Problem description |
Would you please transcribe, exactly as written, the lines of the entries below starting at the one that holds "-- ==== Sys2Proof/Laws/Ops.lean" and ending at the one that holds "regW (setRegW s r i v) r'", both included?

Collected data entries
● ● ● ● ●

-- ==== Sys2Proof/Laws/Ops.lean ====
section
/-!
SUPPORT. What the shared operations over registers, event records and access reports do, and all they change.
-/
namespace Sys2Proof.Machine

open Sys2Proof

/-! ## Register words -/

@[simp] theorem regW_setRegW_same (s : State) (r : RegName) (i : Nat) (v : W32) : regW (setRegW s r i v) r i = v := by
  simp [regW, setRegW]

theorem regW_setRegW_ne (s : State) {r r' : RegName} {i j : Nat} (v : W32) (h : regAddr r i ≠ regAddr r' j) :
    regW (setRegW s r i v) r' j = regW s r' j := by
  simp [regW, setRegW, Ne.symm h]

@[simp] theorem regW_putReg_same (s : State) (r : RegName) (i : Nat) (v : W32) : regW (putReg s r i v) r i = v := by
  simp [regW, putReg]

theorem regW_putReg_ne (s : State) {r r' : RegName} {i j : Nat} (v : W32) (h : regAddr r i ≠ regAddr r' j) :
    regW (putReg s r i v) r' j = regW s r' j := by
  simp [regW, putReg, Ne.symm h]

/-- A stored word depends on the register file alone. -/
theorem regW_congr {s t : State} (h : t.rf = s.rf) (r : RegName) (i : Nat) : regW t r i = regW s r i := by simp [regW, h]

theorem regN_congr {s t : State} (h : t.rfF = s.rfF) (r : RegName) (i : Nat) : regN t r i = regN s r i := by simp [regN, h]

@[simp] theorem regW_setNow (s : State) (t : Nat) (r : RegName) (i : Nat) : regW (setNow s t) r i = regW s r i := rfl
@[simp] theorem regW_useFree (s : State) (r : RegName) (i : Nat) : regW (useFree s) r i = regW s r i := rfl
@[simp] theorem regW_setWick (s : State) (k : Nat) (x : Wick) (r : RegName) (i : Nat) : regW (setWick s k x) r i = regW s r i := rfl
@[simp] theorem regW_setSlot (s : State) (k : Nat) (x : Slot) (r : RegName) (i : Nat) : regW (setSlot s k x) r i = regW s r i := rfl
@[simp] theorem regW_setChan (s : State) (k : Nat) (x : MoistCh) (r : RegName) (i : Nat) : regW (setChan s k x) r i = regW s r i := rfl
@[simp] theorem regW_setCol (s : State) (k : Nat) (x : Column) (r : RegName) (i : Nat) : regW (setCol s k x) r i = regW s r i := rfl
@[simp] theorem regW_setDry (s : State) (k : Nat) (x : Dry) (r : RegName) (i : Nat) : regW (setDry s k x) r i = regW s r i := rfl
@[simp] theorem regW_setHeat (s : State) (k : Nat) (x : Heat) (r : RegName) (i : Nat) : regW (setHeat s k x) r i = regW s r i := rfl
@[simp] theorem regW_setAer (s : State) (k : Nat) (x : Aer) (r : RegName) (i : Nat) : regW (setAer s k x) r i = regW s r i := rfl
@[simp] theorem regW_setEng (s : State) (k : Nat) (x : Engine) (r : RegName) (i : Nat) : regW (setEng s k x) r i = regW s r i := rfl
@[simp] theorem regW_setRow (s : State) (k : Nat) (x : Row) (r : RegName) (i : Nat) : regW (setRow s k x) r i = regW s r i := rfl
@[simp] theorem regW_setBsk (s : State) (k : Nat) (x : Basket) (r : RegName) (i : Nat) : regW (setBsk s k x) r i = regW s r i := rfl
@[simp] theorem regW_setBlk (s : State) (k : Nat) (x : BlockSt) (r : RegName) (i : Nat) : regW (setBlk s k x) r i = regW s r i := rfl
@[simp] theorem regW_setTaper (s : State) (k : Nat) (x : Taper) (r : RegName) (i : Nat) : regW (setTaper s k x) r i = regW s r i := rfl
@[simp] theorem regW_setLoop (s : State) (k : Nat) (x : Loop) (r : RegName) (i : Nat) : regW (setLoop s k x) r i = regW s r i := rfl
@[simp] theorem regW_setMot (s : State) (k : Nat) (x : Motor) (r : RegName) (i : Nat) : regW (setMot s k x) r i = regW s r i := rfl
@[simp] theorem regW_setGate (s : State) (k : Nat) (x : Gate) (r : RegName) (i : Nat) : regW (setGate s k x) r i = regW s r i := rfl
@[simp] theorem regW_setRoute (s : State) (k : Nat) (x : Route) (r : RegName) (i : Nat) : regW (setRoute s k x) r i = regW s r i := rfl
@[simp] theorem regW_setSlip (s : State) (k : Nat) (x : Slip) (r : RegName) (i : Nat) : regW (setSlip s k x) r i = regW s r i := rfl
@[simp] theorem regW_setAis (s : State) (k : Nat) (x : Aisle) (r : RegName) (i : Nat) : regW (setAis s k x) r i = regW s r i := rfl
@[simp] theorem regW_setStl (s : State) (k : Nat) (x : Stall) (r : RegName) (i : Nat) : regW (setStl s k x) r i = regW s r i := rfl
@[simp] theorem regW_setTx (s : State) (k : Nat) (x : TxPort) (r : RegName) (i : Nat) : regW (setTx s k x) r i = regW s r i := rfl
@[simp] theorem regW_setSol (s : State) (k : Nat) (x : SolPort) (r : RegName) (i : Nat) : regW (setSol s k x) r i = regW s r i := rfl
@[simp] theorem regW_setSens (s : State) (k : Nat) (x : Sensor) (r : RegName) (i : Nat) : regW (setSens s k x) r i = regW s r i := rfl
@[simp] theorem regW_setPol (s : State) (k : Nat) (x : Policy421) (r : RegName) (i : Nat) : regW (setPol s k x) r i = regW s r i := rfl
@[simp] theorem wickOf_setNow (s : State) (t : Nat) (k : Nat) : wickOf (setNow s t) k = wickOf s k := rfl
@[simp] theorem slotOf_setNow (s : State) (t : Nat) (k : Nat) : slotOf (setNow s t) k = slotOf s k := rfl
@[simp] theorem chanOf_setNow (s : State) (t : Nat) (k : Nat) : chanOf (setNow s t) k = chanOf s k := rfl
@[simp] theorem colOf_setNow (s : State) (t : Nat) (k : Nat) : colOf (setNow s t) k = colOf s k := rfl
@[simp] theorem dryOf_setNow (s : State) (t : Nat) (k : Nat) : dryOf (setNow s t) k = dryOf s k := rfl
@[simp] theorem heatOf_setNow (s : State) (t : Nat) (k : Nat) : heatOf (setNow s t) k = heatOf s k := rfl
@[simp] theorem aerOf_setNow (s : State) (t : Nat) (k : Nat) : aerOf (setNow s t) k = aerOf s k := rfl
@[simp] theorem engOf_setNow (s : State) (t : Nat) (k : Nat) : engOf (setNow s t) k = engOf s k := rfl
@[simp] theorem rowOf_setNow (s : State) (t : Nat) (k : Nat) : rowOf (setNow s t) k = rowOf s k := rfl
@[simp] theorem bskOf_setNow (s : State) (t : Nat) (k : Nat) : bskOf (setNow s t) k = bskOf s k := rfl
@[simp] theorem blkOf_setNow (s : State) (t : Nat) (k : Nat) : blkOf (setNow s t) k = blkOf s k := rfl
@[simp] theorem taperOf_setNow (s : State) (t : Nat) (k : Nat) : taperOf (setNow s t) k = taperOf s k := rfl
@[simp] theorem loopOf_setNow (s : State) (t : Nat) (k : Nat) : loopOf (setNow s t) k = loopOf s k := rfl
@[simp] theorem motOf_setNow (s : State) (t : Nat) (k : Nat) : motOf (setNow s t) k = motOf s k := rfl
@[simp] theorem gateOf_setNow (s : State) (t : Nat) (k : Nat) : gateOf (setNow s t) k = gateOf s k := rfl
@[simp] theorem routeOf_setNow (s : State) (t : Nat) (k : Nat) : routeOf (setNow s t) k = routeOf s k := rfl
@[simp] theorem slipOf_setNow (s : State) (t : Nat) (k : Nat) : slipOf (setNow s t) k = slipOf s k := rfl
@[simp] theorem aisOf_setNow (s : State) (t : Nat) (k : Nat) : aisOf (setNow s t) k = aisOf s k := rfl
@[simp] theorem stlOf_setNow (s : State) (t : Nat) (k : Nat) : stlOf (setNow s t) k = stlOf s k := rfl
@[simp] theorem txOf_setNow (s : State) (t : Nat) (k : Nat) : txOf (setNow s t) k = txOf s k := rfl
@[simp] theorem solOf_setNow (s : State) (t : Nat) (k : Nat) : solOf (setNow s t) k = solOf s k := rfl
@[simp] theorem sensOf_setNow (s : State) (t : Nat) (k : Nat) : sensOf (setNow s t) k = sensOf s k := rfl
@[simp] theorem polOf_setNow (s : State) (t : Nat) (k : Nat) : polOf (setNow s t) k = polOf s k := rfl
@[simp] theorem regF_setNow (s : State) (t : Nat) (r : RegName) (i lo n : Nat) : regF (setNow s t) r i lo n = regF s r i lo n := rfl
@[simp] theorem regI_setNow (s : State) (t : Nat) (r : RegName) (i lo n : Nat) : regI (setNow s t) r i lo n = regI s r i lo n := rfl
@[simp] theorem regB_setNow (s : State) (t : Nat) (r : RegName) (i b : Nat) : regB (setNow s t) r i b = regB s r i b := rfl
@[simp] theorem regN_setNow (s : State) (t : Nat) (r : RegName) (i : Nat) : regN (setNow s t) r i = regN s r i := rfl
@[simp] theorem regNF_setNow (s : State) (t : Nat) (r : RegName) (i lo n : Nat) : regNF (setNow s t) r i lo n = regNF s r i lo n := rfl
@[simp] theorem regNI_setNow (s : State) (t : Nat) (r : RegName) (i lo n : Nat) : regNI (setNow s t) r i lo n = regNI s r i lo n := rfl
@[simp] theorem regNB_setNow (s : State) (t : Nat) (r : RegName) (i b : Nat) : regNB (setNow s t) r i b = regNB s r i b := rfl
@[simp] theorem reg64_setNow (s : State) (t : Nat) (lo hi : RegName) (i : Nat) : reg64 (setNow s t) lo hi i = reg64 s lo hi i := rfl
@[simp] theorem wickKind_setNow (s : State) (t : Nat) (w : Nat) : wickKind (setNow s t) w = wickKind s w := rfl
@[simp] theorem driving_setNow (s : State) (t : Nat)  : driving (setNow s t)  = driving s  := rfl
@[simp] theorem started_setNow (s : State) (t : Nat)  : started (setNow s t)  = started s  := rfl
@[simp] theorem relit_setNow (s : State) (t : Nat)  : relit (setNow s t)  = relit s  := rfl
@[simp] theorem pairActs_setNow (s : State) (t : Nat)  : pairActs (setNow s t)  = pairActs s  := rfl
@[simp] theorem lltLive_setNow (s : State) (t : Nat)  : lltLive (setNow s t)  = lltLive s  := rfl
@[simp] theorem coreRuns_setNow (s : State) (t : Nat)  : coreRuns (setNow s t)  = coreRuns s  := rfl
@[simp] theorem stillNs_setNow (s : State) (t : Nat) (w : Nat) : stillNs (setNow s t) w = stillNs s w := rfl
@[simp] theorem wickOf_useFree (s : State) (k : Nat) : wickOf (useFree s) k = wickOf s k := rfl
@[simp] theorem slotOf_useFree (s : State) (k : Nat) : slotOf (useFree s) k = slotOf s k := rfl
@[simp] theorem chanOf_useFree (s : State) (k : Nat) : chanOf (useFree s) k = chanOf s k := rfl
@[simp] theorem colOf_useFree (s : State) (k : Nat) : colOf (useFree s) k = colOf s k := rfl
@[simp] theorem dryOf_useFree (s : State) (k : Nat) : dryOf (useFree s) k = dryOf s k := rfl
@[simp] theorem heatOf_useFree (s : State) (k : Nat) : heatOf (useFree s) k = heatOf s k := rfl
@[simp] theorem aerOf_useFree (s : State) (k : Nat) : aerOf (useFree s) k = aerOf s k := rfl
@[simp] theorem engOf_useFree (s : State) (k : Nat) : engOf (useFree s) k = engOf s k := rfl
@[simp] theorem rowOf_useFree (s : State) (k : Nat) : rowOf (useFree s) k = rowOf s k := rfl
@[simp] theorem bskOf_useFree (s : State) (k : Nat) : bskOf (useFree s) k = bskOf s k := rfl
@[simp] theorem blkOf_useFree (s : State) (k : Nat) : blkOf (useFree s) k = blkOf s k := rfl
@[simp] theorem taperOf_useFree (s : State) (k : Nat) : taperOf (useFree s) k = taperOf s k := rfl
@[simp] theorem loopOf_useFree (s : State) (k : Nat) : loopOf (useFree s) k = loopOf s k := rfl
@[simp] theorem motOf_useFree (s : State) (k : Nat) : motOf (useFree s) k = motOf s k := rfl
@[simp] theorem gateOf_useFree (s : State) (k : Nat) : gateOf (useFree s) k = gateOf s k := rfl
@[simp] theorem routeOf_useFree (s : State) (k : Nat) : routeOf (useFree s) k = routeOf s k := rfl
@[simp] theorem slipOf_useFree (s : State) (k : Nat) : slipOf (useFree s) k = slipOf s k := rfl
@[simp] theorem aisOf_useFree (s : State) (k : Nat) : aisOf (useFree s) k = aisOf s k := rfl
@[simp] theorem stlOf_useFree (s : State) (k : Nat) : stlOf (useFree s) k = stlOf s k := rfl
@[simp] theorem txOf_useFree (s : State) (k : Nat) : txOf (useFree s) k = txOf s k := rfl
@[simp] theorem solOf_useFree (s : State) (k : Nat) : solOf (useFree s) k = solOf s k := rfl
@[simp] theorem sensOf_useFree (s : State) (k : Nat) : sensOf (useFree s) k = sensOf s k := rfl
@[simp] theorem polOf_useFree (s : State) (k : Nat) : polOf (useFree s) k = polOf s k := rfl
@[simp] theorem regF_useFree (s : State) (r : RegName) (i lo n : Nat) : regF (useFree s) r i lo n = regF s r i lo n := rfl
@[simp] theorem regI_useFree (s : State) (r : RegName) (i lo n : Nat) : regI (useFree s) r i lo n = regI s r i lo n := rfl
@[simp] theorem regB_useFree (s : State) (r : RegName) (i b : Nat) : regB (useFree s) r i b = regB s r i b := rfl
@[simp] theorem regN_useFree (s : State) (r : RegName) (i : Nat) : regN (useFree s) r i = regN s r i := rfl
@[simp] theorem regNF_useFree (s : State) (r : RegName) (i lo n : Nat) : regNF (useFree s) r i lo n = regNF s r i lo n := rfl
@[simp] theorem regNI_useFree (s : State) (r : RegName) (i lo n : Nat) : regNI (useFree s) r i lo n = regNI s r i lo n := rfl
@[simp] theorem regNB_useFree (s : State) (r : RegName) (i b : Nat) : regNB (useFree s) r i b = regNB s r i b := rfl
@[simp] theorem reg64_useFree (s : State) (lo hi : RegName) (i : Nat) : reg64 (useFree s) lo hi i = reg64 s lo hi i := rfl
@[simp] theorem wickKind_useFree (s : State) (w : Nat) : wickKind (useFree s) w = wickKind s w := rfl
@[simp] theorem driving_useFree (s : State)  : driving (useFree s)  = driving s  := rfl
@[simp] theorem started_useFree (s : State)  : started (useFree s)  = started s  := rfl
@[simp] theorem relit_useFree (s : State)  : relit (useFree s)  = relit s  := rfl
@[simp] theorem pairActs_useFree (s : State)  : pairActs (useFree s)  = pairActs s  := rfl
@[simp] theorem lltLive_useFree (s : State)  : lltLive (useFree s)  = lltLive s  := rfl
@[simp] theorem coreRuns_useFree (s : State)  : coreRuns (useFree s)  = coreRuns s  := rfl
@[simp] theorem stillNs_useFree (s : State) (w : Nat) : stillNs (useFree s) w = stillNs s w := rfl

● ● ● ● ●

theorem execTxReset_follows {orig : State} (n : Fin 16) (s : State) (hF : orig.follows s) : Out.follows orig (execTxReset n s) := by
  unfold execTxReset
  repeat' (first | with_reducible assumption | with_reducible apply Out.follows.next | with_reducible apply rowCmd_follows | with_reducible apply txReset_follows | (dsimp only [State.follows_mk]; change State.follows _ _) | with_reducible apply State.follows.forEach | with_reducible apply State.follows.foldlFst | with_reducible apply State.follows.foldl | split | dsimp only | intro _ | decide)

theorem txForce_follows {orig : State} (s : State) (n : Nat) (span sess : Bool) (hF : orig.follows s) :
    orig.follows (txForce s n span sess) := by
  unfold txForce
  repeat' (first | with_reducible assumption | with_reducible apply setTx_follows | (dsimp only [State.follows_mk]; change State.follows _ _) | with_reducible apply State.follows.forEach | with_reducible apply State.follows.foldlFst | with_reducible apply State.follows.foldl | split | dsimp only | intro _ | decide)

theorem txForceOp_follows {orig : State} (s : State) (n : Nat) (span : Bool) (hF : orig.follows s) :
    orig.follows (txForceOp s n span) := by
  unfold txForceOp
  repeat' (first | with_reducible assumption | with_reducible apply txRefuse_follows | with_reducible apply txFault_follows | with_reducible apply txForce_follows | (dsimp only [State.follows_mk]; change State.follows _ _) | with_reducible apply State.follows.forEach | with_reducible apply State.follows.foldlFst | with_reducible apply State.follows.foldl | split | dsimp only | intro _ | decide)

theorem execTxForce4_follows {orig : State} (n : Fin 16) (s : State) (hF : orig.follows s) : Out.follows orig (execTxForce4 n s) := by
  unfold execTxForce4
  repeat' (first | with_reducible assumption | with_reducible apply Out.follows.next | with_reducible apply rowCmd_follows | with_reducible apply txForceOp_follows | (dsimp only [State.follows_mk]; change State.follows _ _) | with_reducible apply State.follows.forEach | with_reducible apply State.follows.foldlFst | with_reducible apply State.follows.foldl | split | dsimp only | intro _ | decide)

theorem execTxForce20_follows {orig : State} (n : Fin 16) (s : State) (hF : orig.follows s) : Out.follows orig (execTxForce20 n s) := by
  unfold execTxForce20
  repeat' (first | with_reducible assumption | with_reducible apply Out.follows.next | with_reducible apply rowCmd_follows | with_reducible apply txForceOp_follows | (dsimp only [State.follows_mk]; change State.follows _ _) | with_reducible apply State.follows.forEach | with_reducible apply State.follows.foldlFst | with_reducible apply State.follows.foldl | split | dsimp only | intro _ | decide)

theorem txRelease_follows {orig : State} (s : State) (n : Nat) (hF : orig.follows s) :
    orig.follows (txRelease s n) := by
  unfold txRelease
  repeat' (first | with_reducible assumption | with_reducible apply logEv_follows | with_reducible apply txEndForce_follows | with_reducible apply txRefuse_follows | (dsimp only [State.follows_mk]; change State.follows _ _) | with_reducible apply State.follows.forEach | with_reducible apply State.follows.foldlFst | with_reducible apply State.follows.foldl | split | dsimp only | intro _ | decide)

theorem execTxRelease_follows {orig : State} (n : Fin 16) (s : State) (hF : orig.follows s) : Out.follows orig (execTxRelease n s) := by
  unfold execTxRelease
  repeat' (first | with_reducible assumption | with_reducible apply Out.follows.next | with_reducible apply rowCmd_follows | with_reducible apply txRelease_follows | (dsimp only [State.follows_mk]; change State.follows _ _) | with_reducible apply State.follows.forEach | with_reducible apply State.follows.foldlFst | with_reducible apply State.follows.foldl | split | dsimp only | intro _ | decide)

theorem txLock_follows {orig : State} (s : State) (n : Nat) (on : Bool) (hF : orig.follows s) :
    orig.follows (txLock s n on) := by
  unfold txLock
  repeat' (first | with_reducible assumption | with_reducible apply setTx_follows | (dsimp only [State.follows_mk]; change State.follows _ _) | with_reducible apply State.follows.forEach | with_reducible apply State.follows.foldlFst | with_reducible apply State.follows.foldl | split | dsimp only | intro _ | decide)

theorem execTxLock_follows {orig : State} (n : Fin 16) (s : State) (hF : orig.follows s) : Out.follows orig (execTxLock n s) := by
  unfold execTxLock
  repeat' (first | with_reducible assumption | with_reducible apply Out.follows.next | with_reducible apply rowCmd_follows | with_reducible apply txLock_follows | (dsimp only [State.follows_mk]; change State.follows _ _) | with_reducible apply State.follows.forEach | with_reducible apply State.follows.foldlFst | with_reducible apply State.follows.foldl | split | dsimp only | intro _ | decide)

● ● ● ● ●

The completed task |
-- ==== Sys2Proof/Laws/Ops.lean ====
section
/-!
SUPPORT. What the shared operations over registers, event records and access reports do, and all they change.
-/
namespace Sys2Proof.Machine

open Sys2Proof

/-! ## Register words -/

@[simp] theorem regW_setRegW_same (s : State) (r : RegName) (i : Nat) (v : W32) : regW (setRegW s r i v) r i = v := by
  simp [regW, setRegW]

theorem regW_setRegW_ne (s : State) {r r' : RegName} {i j : Nat} (v : W32) (h : regAddr r i ≠ regAddr r' j) :
    regW (setRegW s r i v) r' j = regW s r' j := by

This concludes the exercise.